> [Task description]: Please print only the top portion of the entries below, ending with the line that contains "control space, the", exactly as written.

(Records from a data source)
BEGIN

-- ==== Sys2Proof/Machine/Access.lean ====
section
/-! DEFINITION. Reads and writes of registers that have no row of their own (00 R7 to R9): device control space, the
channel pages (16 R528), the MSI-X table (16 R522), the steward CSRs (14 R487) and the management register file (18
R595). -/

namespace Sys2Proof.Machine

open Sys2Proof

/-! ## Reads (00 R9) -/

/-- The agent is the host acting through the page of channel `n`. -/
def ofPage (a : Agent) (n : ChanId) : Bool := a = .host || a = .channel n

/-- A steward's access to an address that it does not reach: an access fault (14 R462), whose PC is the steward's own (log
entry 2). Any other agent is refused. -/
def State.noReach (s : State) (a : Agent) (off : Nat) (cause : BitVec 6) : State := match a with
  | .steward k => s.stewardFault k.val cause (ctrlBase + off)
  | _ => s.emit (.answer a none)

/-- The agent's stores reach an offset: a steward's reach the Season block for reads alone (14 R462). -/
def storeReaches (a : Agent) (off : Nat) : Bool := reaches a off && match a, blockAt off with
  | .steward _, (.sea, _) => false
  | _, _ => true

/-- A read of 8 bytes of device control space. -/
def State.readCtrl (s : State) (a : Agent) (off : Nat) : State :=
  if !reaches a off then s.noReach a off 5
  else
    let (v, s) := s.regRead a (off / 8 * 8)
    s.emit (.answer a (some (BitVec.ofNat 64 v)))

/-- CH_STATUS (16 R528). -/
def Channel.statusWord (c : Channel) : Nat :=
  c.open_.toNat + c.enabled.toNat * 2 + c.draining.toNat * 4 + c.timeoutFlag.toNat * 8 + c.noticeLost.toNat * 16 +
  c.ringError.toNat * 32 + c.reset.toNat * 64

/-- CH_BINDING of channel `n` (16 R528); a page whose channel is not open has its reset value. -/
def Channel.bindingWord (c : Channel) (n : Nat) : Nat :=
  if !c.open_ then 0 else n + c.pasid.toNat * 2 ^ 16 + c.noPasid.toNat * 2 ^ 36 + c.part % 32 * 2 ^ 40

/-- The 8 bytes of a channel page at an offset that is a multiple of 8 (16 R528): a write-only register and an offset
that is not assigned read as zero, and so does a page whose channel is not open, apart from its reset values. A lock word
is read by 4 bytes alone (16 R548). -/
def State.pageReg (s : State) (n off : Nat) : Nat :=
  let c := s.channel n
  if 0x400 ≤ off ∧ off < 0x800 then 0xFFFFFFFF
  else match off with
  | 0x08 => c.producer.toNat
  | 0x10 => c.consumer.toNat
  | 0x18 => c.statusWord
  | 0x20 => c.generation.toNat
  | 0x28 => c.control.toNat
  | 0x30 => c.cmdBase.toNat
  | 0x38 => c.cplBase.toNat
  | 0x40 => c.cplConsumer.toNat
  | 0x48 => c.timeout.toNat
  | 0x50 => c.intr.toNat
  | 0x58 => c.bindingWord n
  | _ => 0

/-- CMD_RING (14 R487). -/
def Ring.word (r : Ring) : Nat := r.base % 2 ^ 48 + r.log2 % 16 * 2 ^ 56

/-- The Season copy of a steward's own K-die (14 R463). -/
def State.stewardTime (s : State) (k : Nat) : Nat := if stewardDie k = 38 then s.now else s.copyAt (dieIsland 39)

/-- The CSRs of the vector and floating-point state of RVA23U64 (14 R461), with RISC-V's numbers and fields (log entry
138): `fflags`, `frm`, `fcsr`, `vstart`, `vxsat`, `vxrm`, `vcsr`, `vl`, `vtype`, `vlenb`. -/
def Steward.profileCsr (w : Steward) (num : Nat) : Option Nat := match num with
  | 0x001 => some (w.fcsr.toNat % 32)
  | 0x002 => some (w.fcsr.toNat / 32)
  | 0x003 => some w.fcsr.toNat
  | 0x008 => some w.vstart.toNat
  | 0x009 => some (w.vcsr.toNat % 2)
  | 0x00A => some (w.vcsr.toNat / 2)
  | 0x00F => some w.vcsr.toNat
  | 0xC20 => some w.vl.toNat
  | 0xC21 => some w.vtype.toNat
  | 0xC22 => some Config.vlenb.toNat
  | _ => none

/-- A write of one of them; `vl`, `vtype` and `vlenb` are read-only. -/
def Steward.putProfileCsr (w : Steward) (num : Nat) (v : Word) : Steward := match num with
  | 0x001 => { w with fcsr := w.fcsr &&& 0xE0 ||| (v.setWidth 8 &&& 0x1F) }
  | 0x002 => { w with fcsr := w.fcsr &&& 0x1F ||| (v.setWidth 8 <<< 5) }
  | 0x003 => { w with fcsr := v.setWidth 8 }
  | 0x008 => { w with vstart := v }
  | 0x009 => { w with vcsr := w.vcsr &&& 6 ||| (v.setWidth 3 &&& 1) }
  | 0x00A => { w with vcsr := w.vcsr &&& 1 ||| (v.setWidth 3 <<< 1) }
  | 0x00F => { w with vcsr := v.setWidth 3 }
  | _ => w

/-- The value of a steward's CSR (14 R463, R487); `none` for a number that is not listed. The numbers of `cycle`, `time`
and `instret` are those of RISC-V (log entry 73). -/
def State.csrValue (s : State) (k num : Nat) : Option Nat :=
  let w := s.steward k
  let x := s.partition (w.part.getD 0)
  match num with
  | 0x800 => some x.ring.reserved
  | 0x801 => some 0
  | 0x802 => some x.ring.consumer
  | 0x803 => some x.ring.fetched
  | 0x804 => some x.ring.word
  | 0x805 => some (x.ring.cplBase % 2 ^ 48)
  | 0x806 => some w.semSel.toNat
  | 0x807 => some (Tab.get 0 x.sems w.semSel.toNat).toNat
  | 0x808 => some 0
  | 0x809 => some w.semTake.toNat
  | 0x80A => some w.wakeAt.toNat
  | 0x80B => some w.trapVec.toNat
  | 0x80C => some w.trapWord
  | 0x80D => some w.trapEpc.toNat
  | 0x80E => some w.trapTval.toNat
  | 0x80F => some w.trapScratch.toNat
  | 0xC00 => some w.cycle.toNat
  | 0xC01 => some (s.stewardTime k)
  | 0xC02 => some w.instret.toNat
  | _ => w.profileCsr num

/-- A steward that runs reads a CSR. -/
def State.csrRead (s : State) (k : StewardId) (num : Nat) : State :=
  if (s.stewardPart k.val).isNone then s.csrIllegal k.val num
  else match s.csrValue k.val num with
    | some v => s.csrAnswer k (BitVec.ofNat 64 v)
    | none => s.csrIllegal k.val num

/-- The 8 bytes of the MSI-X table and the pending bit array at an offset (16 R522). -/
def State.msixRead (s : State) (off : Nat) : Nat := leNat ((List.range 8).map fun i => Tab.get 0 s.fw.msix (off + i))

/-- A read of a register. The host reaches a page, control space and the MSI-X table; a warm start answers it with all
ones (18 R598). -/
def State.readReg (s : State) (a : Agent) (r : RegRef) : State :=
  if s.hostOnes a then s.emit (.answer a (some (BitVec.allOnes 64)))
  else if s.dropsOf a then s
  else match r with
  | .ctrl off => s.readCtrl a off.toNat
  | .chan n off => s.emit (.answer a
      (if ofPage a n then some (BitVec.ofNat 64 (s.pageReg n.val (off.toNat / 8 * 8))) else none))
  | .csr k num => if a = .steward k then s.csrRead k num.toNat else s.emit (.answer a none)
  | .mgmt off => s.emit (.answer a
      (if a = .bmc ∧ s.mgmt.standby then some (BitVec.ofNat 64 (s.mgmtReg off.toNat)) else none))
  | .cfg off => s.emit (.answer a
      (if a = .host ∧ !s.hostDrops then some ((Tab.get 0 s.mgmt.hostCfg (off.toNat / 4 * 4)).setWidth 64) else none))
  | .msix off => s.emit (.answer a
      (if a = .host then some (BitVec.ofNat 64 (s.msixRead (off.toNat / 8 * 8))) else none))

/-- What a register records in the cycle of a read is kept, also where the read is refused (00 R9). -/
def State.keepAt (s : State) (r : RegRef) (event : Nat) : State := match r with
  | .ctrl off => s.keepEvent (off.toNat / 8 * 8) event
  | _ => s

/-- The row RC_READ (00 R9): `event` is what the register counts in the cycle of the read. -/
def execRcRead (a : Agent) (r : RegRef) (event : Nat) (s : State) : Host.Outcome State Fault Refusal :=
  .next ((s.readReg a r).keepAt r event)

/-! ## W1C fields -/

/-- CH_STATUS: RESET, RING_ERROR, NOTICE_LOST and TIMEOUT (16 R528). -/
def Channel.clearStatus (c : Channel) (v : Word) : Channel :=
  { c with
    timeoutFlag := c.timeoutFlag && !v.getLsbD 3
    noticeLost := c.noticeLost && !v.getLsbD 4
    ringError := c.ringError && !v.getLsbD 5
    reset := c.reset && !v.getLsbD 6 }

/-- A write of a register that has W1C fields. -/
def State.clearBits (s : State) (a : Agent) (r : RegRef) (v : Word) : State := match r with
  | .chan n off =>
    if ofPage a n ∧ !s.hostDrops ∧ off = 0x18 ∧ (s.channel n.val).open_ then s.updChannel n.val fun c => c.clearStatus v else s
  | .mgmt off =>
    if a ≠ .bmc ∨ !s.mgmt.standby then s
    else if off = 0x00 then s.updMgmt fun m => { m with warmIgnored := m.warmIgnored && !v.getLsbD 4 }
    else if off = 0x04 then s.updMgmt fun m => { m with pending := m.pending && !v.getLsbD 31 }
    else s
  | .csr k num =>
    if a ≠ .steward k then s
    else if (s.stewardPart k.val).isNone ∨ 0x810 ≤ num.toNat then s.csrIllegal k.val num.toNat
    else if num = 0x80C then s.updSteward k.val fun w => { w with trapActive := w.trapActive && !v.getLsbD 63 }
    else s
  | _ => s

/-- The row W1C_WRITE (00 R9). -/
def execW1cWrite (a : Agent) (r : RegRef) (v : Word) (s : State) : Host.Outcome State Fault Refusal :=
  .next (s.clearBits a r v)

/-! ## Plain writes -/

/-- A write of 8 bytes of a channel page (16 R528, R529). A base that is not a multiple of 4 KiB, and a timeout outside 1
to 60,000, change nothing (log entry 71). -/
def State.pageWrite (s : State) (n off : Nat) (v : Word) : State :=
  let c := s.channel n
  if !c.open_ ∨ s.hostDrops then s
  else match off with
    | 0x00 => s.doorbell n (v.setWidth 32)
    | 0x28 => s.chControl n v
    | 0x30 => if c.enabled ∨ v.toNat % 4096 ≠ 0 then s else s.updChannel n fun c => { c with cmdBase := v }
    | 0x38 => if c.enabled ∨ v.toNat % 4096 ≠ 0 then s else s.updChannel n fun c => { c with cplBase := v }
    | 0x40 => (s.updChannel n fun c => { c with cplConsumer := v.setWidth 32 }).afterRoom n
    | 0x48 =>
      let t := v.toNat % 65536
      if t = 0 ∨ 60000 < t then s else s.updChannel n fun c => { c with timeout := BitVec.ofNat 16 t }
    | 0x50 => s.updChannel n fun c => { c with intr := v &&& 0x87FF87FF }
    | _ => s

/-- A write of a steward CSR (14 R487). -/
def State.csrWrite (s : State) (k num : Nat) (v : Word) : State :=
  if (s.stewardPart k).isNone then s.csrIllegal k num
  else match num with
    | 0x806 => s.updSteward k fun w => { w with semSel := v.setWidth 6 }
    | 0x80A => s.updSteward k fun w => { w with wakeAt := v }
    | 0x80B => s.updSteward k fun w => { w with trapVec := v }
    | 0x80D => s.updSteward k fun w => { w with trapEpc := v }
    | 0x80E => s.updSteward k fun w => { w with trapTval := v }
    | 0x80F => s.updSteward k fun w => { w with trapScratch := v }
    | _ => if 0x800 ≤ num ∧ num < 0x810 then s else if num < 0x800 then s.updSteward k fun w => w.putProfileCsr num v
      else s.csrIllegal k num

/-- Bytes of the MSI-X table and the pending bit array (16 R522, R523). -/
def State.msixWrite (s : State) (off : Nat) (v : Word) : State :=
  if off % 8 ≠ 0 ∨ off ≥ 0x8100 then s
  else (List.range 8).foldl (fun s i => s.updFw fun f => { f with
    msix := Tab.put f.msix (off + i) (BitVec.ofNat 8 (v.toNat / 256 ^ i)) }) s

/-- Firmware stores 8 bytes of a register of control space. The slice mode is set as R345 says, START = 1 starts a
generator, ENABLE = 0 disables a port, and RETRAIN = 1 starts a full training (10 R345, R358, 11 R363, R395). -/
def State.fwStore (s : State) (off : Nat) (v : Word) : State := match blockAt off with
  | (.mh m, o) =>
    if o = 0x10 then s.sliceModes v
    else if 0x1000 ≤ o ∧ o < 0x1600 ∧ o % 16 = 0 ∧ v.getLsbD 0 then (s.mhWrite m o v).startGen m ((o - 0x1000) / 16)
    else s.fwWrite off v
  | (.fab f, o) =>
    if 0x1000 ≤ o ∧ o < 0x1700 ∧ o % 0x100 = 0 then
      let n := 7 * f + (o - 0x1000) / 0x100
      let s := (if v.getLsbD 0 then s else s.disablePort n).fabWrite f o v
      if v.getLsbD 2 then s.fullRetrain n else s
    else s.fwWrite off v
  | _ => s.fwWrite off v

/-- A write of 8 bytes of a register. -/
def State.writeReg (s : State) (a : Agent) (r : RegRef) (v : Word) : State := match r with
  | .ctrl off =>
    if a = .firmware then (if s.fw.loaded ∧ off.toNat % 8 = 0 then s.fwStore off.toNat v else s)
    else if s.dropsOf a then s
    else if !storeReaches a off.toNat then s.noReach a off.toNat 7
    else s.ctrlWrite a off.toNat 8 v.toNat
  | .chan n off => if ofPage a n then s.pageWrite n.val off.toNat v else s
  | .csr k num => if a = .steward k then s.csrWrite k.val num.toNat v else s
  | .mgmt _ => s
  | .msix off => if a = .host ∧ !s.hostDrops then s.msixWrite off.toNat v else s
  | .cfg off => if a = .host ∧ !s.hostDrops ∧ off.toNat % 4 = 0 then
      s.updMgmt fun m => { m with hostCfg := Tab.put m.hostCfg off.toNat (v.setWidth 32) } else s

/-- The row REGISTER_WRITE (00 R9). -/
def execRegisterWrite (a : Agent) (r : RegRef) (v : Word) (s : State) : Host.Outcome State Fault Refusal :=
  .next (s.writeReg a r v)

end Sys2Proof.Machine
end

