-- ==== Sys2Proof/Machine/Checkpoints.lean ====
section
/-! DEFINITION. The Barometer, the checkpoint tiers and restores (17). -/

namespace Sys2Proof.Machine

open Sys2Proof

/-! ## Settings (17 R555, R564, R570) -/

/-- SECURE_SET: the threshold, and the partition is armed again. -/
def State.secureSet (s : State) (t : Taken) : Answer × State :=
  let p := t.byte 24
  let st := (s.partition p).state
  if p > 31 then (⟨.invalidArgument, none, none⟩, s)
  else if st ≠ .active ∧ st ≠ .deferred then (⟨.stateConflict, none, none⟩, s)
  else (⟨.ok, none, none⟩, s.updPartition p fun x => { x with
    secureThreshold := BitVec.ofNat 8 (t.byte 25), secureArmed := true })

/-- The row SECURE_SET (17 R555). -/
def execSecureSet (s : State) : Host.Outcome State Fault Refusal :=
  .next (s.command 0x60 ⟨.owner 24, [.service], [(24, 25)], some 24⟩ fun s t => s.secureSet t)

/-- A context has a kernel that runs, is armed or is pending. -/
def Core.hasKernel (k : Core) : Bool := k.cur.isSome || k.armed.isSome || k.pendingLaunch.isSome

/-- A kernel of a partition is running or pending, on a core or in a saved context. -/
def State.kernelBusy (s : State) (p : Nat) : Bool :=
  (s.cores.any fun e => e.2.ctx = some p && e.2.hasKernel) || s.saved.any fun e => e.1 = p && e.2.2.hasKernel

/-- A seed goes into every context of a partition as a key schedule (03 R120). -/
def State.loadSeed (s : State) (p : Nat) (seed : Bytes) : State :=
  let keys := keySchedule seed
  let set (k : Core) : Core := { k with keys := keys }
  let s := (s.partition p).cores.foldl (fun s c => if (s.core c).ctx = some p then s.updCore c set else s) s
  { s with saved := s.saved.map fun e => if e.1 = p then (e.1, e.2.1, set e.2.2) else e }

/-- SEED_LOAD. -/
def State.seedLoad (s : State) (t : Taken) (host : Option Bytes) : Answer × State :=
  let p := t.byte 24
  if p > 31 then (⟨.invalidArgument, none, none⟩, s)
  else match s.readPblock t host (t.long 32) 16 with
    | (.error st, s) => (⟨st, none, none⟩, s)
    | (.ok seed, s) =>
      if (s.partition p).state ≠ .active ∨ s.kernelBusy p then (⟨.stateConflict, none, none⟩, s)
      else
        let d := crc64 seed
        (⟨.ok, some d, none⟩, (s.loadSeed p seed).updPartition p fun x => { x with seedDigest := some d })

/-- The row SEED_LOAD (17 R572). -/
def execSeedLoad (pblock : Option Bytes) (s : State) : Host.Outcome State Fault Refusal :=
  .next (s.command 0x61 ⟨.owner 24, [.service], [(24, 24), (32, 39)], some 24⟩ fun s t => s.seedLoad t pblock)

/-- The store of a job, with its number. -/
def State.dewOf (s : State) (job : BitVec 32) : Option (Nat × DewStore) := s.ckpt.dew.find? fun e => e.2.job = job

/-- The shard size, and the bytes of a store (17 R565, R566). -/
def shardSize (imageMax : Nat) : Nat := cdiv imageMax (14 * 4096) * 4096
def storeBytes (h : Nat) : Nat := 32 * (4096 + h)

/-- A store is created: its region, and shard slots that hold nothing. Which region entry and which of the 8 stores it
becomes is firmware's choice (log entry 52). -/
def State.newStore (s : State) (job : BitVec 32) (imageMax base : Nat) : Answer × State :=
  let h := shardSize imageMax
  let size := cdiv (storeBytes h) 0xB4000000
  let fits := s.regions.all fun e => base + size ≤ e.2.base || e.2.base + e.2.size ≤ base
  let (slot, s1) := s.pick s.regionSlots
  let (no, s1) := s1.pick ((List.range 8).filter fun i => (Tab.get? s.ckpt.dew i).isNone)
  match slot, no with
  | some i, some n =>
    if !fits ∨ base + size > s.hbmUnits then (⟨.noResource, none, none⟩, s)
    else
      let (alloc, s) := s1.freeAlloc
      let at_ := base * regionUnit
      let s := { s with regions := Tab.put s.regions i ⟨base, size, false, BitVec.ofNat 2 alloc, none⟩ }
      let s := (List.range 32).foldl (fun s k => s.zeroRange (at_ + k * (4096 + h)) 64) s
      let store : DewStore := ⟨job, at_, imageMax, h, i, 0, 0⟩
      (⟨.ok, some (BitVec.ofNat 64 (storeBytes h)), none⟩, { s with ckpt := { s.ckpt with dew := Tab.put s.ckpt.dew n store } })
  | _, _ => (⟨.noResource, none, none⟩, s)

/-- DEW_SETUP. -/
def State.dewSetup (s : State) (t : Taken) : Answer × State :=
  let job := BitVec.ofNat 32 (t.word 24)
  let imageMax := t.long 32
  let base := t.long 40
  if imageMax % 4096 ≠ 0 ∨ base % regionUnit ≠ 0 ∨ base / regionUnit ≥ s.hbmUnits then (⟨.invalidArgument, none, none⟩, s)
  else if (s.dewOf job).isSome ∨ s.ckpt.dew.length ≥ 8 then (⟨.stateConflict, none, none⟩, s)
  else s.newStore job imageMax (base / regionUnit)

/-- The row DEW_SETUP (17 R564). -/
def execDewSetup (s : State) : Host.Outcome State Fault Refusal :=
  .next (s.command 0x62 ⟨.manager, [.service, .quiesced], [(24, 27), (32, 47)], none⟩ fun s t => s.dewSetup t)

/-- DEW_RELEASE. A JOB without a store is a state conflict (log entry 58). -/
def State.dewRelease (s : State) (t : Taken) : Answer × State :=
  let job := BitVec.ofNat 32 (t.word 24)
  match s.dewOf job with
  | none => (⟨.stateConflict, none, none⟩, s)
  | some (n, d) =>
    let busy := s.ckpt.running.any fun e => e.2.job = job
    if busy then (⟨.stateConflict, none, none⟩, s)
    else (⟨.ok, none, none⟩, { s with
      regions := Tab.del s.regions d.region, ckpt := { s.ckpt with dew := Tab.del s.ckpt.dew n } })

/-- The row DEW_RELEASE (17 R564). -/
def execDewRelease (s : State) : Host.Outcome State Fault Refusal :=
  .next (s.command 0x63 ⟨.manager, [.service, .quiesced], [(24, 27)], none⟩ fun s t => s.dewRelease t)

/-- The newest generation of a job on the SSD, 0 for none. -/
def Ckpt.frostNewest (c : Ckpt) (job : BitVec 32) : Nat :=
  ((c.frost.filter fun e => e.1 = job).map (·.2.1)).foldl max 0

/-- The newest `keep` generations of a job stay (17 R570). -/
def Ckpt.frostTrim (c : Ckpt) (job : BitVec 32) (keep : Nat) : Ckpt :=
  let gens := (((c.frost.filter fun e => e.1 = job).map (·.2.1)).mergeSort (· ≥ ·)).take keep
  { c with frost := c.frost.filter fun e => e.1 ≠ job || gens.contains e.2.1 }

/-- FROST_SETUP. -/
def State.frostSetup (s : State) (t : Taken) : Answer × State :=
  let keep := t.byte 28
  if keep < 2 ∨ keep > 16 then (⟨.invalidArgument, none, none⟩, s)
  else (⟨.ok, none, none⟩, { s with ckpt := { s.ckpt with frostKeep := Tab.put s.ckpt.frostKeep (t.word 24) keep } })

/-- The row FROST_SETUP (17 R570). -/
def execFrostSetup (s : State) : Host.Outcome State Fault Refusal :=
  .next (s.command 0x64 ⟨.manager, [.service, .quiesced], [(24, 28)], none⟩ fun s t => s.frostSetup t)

END

> [Exercise solution]:
-- ==== Sys2Proof/Machine/Access.lean ====
section
/-! DEFINITION. Reads and writes of registers that have no row of their own (00 R7 to R9): device control space, the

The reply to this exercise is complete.